Over 50% of graduates & 44% of postgraduates employed in low-skill jobs
image for illustrative purpose

Mumbai, Jan 12: India’s youth challenge today is not access to education, but employability. The Economic Survey 2024–25 reveals that over 50% of graduates and 44% of postgraduates are employed in low-skill jobs, highlighting a persistent mismatch between academic qualifications and industry-ready skills.
Experts believe work-integrated learning is the most effective solution. Degree Apprenticeships allow young people to earn while they learn, gain real workplace exposure, and build practical, job-relevant skills aligned with the needs of employers.
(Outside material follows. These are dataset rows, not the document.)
/-- Log entry 5, the model's own choice: RET with SP at 17 to 31, which no run reaches (R39), stops by name. -/
def Obligations.RetStopsWhereSlotIsMissing : Prop :=
  ∀ s : State, 17 ≤ s.sp.toNat → exec .ret s = .fault .stackSlotMissing

/-- R142: `1nnn` JP writes nnn, zero-extended, to PC and nothing else. -/
def Obligations.JpLoadsAddress : Prop :=
  DecodesAs 0xF000 0x1000 (fun op => .jp (fieldNNN op)) ∧
  ∀ (nnn : Addr) (s : State), ∃ t : State, exec (.jp nnn) s = .next t ∧ t.pc.toNat = nnn.toNat ∧
    UnchangedBut [.pc] s t

/-- R143: `2nnn` CALL with `SP = k < 16` writes PC, the address after the CALL, to `STACK[k]`, leaves the other entries,
makes SP `k + 1` and PC nnn; with `SP >= 16` it takes STACK_OVERFLOW, for every nnn, none of which is out of range. -/
def Obligations.CallPushesReturnAddress : Prop :=
  DecodesAs 0xF000 0x2000 (fun op => .call (fieldNNN op)) ∧
  (∀ (nnn : Addr) (s : State) (k : Fin 16), s.sp.toNat = k.val →
    ∃ t : State, exec (.call nnn) s = .next t ∧ t.stack[k] = s.pc ∧ (∀ j : Fin 16, j ≠ k → t.stack[j] = s.stack[j]) ∧
      t.sp.toNat = k.val + 1 ∧ t.pc.toNat = nnn.toNat ∧ UnchangedBut [.pc, .sp, .stack] s t) ∧
  (∀ (nnn : Addr) (s : State), 16 ≤ s.sp.toNat →
    ∃ t : State, exec (.call nnn) s = .next t ∧ TakesFault .stackOverflow (encode (.call nnn)) s t)

/-- R144: a CALL that completes and a RET that follows restore PC to the address after the CALL, SP and every live entry;
the slot popped is the one stack entry that may differ. -/
def Obligations.CallThenRetRestores : Prop :=
  ∀ (nnn : Addr) (s : State), s.sp.toNat < 16 →
    ∃ t u : State, exec (.call nnn) s = .next t ∧ exec .ret t = .next u ∧ u.pc = s.pc ∧ u.sp = s.sp ∧
      (∀ k : Fin 16, k.val ≠ s.sp.toNat → u.stack[k] = s.stack[k]) ∧ UnchangedBut [.stack] s u

/-! ## Skips -/

/-- R150, R151, R152: SE skips on equality, SNE on inequality; nothing but PC changes, and PC by exactly 2. -/
def Obligations.SkipsCompareAndAddTwo : Prop :=
  DecodesAs 0xF000 0x3000 (fun op => .seByte (fieldX op) (fieldKK op)) ∧
  DecodesAs 0xF000 0x4000 (fun op => .sneByte (fieldX op) (fieldKK op)) ∧
  DecodesAs 0xF00F 0x5000 (fun op => .seReg (fieldX op) (fieldY op)) ∧
  (∀ (x : Reg) (kk : Byte), SkipsWhen (.seByte x kk) fun s => s.reg x = kk) ∧
  (∀ (x : Reg) (kk : Byte), SkipsWhen (.sneByte x kk) fun s => s.reg x ≠ kk) ∧
  (∀ x y : Reg, SkipsWhen (.seReg x y) fun s => s.reg x = s.reg y)
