/-- Settles O37: 2048 no-ops by induction, then the fetch fault at 0x1000. -/
theorem emptyMemoryRunsOffTheEnd : Obligations.EmptyMemoryRunsOffTheEnd := by
  intro s due empty start
  refine ⟨fun n bound => run_of_mem_empty due empty start bound, fetchFault (s.withPC 0x1000), ?_, rfl, rfl, rfl, rfl,
    rfl, ?_⟩
  · have faulted : step (s.withPC 0x1000) = .next (fetchFault (s.withPC 0x1000)) :=
      step_of_pc_outside (s := s.withPC 0x1000) due (by decide : 0xFFF ≤ (0x1000 : Word).toNat)
    have ran : core.run 2048 s = .next (s.withPC 0x1000) := run_of_mem_empty due empty start (Nat.le_refl _)
    rw [run_add ran 1, run_succ faulted, run_zero]
  · exact ((withPC_frame 0x1000 s).mono (by decide)).trans ((fetchFault_frame _).mono (by decide))

/-- Settles O56: at 0xFFE only the fetch moves PC unless the instruction writes it; a step that stays RUNNING leaves the
next one due, and past the last fetchable address that is the fetch fault. -/
theorem executionOffTheEndFaults : Obligations.ExecutionOffTheEndFaults := by
  constructor
  · intro s due last
    have fetchable : s.pc.toNat ≤ 0xFFE := by
      rw [last]
      decide
    have fetched : fetchWord s = some (wordOfBytes (s.mem.read 0xFFE) (s.mem.read 0xFFF)) := by
      rw [fetchWord_inside fetchable, last]
      rfl
    refine ⟨fetched, fun t h running unlisted => ?_⟩
    rw [step_of_aboutToStep due, instructionStep_fetched fetched] at h
    rw [exec_of_not_faulted h (by simp [running])]
    calc (completed _ s.advance).pc
        = s.pc + 2 := completed_frame _ s.advance .pc unlisted
      _ = 0x1000 := by
        rw [last]
        rfl
  · intro s t due h running outside
    exact ⟨fetchFault t, step_of_pc_outside (aboutToStep_of_step due h running) outside, rfl, rfl, rfl, rfl, rfl,
      fetchFault_frame t⟩

end Sys2Proof.Machine

/-! PROOFS. The rules of spec/41_display_and_control_transfer.md: CLS (R140), RET (R141), JP (R142), CALL (R143) and a CALL
with the RET that follows it (R144). -/

namespace Sys2Proof.Machine

/-- A row of the opcode map is the meaning of every word it matches. -/
theorem decodesAs_of_mem_rows {mask pattern : Word} {build : Word → Instr} (listed : ⟨mask, pattern, build⟩ ∈ rows) :
    DecodesAs mask pattern build :=
  fun _ matched => decode_of_hits listed (beq_iff_eq.mpr matched)

theorem zextAddr_toNat (nnn : Addr) : (zextAddr nnn).toNat = nnn.toNat :=
  BitVec.toNat_setWidth_of_le (by decide)

/-- A part that is the same after all can be struck from a frame. -/
theorem UnchangedBut.of_same {p : Part} {ps : List Part} {s t : State} (frame : UnchangedBut (p :: ps) s t)
    (same : p.Same s t) : UnchangedBut ps s t := by
  intro q unlisted
  by_cases q_eq : q = p
  · exact q_eq ▸ same
  · exact frame q (List.not_mem_cons_of_ne_of_not_mem q_eq unlisted)

/-! ## CLS and JP (R140, R142) -/

/-- Settles O16: CLS is the clear operation, whose display reads zero at every cell and whose frame is DISP alone. -/
theorem clsClearsDisplay : Obligations.ClsClearsDisplay :=
  ⟨decodesAs_of_mem_rows (List.mem_of_getElem? (i := 0) rfl),
    fun s => ⟨clearDisplay s, rfl, clearDisplay_read s, clearDisplay_frame s⟩⟩

/-- Settles O19: the zero-extended address is nnn as a number. -/
theorem jpLoadsAddress : Obligations.JpLoadsAddress :=
  ⟨decodesAs_of_mem_rows (List.mem_of_getElem? (i := 12) rfl),
    fun nnn s => ⟨s.withPC (zextAddr nnn), rfl, zextAddr_toNat nnn, withPC_frame _ s⟩⟩
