-- ==== Sys2Proof/Certificates/Slice0/Obligations.lean ====
section
/-! DEFINITION. The statements for the provers, from the numbered rules of the spec. A result statement names the whole next
state, so it is at once the instruction's completion and its frame: a field the record update does not name keeps its value.
`s.phase ≠ .idle` stands beside every command's effect: there the command is not accepted (R213, R214). -/

open Sys2Proof Sys2Proof.Machine

/-! ## Encodings -/

/-- R82, with R80's fields: the match and mask columns of the table decide the command, and the operand byte is `cmd[7:0]`. -/
def Obligations.CommandTableDecodes : Prop :=
  ∀ w : CmdWord, w = commandWord (opField w) (dField w) ∧
    (w &&& 0xF00#12 = 0x000#12 → decodeCommand w = .nop (dField w)) ∧
    (w &&& 0xF00#12 = 0x100#12 → decodeCommand w = .csClr (dField w)) ∧
    (w &&& 0xF00#12 = 0x200#12 → decodeCommand w = .csAdd (dField w)) ∧
    (w &&& 0xF00#12 = 0x300#12 → decodeCommand w = .pbClr (dField w)) ∧
    (w &&& 0xF00#12 = 0x400#12 → decodeCommand w = .pbPush (dField w)) ∧
    (w &&& 0xF00#12 = 0x500#12 → decodeCommand w = .pkPush (dField w)) ∧
    (w &&& 0xF00#12 = 0x600#12 → decodeCommand w = .pkFin (dField w)) ∧
    (w &&& 0xF00#12 = 0x700#12 → decodeCommand w = .txSend (dField w)) ∧
    (w &&& 0xF00#12 = 0x800#12 → decodeCommand w = .stClr (dField w)) ∧
    (w &&& 0xF00#12 = 0x900#12 → decodeCommand w = .reserved9 (dField w)) ∧
    (w &&& 0xF00#12 = 0xA00#12 → decodeCommand w = .reservedA (dField w)) ∧
    (w &&& 0xF00#12 = 0xB00#12 → decodeCommand w = .reservedB (dField w)) ∧
    (w &&& 0xF00#12 = 0xC00#12 → decodeCommand w = .reservedC (dField w)) ∧
    (w &&& 0xF00#12 = 0xD00#12 → decodeCommand w = .reservedD (dField w)) ∧
    (w &&& 0xF00#12 = 0xE00#12 → decodeCommand w = .reservedE (dField w)) ∧
    (w &&& 0xF00#12 = 0xF00#12 → decodeCommand w = .reservedF (dField w))

/-- Decoding an encoded well-formed instruction gives it back, with every operand at every value its encoding admits. -/
def Obligations.DecodeOfEncode : Prop :=
  ∀ i : Instr, wellFormed i = true → decode (encode i) = .ok i

/-- What decodes has one meaning: it is the encoding of the well-formed instruction it decodes to. -/
def Obligations.EncodeOfDecode : Prop :=
  ∀ (p : Presented) (i : Instr), decode p = .ok i → wellFormed i = true ∧ encode i = p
Talking to Bizz Buzz, Dr Nipun Sharma, CEO, TeamLease Degree Apprenticeship says, “The current gap seems to be more structural, between what the education system produces and what the labour market actually needs. At the same time, with multiple policy interventions, this could improve significantly in the coming years.”
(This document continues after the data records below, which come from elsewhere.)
/-- WRITE with the byte 0x55 on offer meets the invariants; it is kept on offer at one tick and taken at the next. -/
theorem wit_OfferStandsUntilTaken : Inv Config.params writing ∧
    (∃ t, tick (channel false true false 0x00#8) writing = .next t ∧ chValid writing = true) ∧
    (∃ t, tick good writing = .next t ∧ t.taken ≠ writing.taken) := by
  refine ⟨?_, ⟨_, rfl, rfl⟩, ⟨_, rfl, by simp [writing, inSession, State.reset]⟩⟩
  constructor <;> simp [writing, inSession, State.reset, Memory.wf, Memory.wfFrom, Memory.read, pbCap]

theorem wit_FlushTickCases :
    (inSession .flush 1 1 1).phase = .flush ∧ good.rst = false ∧ (channel false true true 0x07#8).chFault = true ∧
    good.chFault = false ∧ good.chIdle = true ∧ (channel true false false 0x00#8).chIdle = false ∧
    (⟨1, 1, 1⟩ : Params).flushTmo ≠ 0 ∧ (inSession .flush 1 1 1).gt = 1 ∧ (inSession .flush 2 1 1).gt ≠ 1 ∧
    (⟨1, 1, 0⟩ : Params).flushTmo = 0 := by decide

theorem wit_FlushTimeoutAfterExactlyN :
    ((inSession .write 0 1 1).phase = .write ∧ good.chFault = false ∧ (inSession .write 0 1 1).txcnt = (inSession .write 0 1 1).pbLen ∧
      [channel false false false 0x00#8].length = (⟨1, 1, 1⟩ : Params).flushTmo ∧ 1 ≤ (⟨1, 1, 1⟩ : Params).flushTmo ∧
      (∀ y ∈ [channel false false false 0x00#8], undrained y = true)) ∧
    ((⟨1, 1, 0⟩ : Params).flushTmo = 0 ∧ (inSession .flush 0 1 1).cause ≠ .flushTimeout) ∧
    (∃ t, tick good { State.reset with done := true, err := true, cause := .flushTimeout } = .next t ∧ t.cause = .flushTimeout) :=
  ⟨by decide, by decide, _, rfl, rfl⟩

theorem wit_PostGuardCountsExactly :
    good.rst = false ∧ (inSession .post 1 1 1).phase = .post ∧ (inSession .post 1 1 1).gt = 1 ∧ (inSession .post 2 1 1).gt ≠ 1 ∧
    { inSession .post 2 1 1 with inq := [good, good] }.gt = 2 ∧ 2 ≤ { inSession .post 2 1 1 with inq := [good, good] }.inq.length ∧
    (∀ x ∈ { inSession .post 2 1 1 with inq := [good, good] }.inq.take 2, x.rst = false) := by decide

theorem wit_PhasesReadAndLeadWhereTheTableSays :
    (good.rst = (channel true false false 0x00#8).rst ∧ good.cmdValid = (channel true false false 0x00#8).cmdValid ∧
      good.cmd = (channel true false false 0x00#8).cmd ∧ good.chFault = (channel true false false 0x00#8).chFault ∧
      good.chFcode = (channel true false false 0x00#8).chFcode ∧ good.chReady = (channel true false false 0x00#8).chReady ∧
      good.chIdle = (channel false true false 0x00#8).chIdle) ∧
    (resetSample.rst = true ∧ resetSample.rst = { resetSample with chReady := true }.rst) ∧
    (∃ t, tick (presents 0x700#12) State.reset = .next t) ∧ (∃ t, tick good (inSession .pre 1 0 1) = .next t) ∧
    (∃ t, tick good (inSession .write 0 1 1) = .next t) ∧ (∃ t, tick good (inSession .flush 0 1 1) = .next t) ∧
    (∃ t, tick good (inSession .post 1 1 1) = .next t) :=
  ⟨by decide, by decide, ⟨_, rfl⟩, ⟨_, rfl⟩, ⟨_, rfl⟩, ⟨_, rfl⟩, ⟨_, rfl⟩⟩

theorem wit_StuckWhileChannelWithholds :
    ({ writing with inq := [channel false true false 0x00#8] }.phase = .write ∧ writing.txcnt ≠ writing.pbLen ∧
      1 ≤ { writing with inq := [channel false true false 0x00#8] }.inq.length ∧
      (∀ x ∈ { writing with inq := [channel false true false 0x00#8] }.inq.take 1, stalling x = true)) ∧
    ((inSession .flush 0 1 1).phase = .flush ∧ (⟨1, 1, 0⟩ : Params).flushTmo = 0 ∧
      (∀ x ∈ [channel true false false 0x00#8], undrained x = true)) ∧ good.rst = false := by decide

/-! ### Whole sessions, whatever `PRE_TICKS` and `POST_TICKS` are: an empty buffer, and a queue of `good` samples -/

/-- The state before the session: `PRE_TICKS` good samples, then `q`. -/
def ready (q : List Inputs) : State := { State.reset with inq := List.replicate Config.params.preTicks good ++ q }

/-- The state the command `TX.SEND` leads to. -/
def started (q : List Inputs) : State := startSession Config.params (ready q)

theorem ready_starts (q : List Inputs) : exec (.txSend 0x00#8) (ready q) = .next (started q) := rfl

theorem ready_inv (q : List Inputs) : Inv Config.params (ready q) := by
  constructor <;> simp [ready, State.reset, Memory.wf, Memory.wfFrom]

theorem wit_PreGuardCountsExactly_session : (ready []).phase = .idle ∧ exec (.txSend 0x00#8) (ready []) = .next (started []) ∧
    Config.params.preTicks ≤ (ready []).inq.length ∧ (∀ x ∈ (ready []).inq.take Config.params.preTicks, x.rst = false) := by
  refine ⟨rfl, rfl, by simp [ready], fun x hx => ?_⟩
  have h := List.mem_of_mem_take hx
  simp only [ready, List.append_nil, List.mem_replicate] at h
  rw [h.2]; rfl

theorem wit_PostGuardCountsExactly_session :
    good.rst = false ∧ good.chFault = false ∧ good.chIdle = true ∧
    { inSession .flush 0 1 1 with inq := List.replicate Config.params.postTicks good }.phase = .flush ∧
    Config.params.postTicks ≤ { inSession .flush 0 1 1 with inq := List.replicate Config.params.postTicks good }.inq.length ∧
    (∀ y ∈ (List.replicate Config.params.postTicks good).take Config.params.postTicks, y.rst = false) := by
  refine ⟨rfl, rfl, rfl, rfl, by simp, fun y hy => ?_⟩
  rw [(List.mem_replicate.mp (List.mem_of_mem_take hy)).2]; rfl

/-- The state when PRE is over. -/
def written (q : List Inputs) : State := { started q with phase := .write, gt := 0, inq := q }

theorem started_writes (q : List Inputs) : run Config.params.preTicks (started q) = .next (written q) ∧
    staysBusy Config.params.preTicks (started q) := by
  obtain ⟨n, hn⟩ : ∃ n, Config.params.preTicks = n + 1 := ⟨_, (Nat.succ_pred_eq_of_pos Config.one_le_preTicks).symm⟩
  have h := run_pre_repeat (x := good) rfl n q (started q) rfl hn (by simp only [started, startSession, clearResult, ready, hn])
  rw [hn]
  exact h

/-- The state when the (empty) packet has been handed over. -/
def flushing (q : List Inputs) : State := { written q with phase := .flush, gt := Config.params.flushTmo, inq := q }

theorem started_flushes (q : List Inputs) : run (Config.params.preTicks + 1) (started (good :: q)) = .next (flushing q) ∧
    staysBusy (Config.params.preTicks + 1) (started (good :: q)) := by
  obtain ⟨h1, h2⟩ := started_writes (good :: q)
  refine ⟨by rw [run_add 1 h1]; rfl, staysBusy_add h2 h1 (staysBusy_one (by simp [written]))⟩

/-- The state when the channel has drained. -/
def guarding (q : List Inputs) : State := { flushing q with phase := .post, gt := Config.params.postTicks, inq := q }

theorem started_guards (q : List Inputs) :
    run (Config.params.preTicks + 1 + 1) (started (good :: good :: q)) = .next (guarding q) ∧
    staysBusy (Config.params.preTicks + 1 + 1) (started (good :: good :: q)) := by
  obtain ⟨h1, h2⟩ := started_flushes (good :: q)
  refine ⟨by rw [run_add 1 h1]; rfl, staysBusy_add h2 h1 (staysBusy_one (by simp [flushing]))⟩

/-- The queue of a whole normal session, after PRE. -/
def wholeQueue : List Inputs := good :: good :: List.replicate Config.params.postTicks good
A NASSCOM-McKinsey assessment found that only 45-50% of Indian graduates are employable for industry roles without significant retraining. While industries have rapidly adopted digital tools, automation, and new workflows, curricula updates often lag by several years, creating a persistent readiness gap.
The mismatch isn’t about intelligence or effort. It’s structural. Students graduate with knowledge designed for economies that no longer exist, then wonder why employers demand retraining. That’s not their failure, it’s a failure of education systems that haven’t kept pace with the speed of change.
Avinav Nigam, Founder and CEO at TERN Group says, “The feedback loop from workplace skills to education curricula isn’t fast enough - sometimes taking decades - especially on competencies, given the rapid rate of change in technology/AI and process advancements changing jobs.”
Degree Apprenticeships (such as Germany’s successful “Ausbildung” or apprenticeship approach to education meeting workforce) can link structured work experience with formal learning, creating capability instead of just credentials. OECD data shows that apprenticeship graduates have 20–30% higher employment and retention rates compared to those from purely academic routes.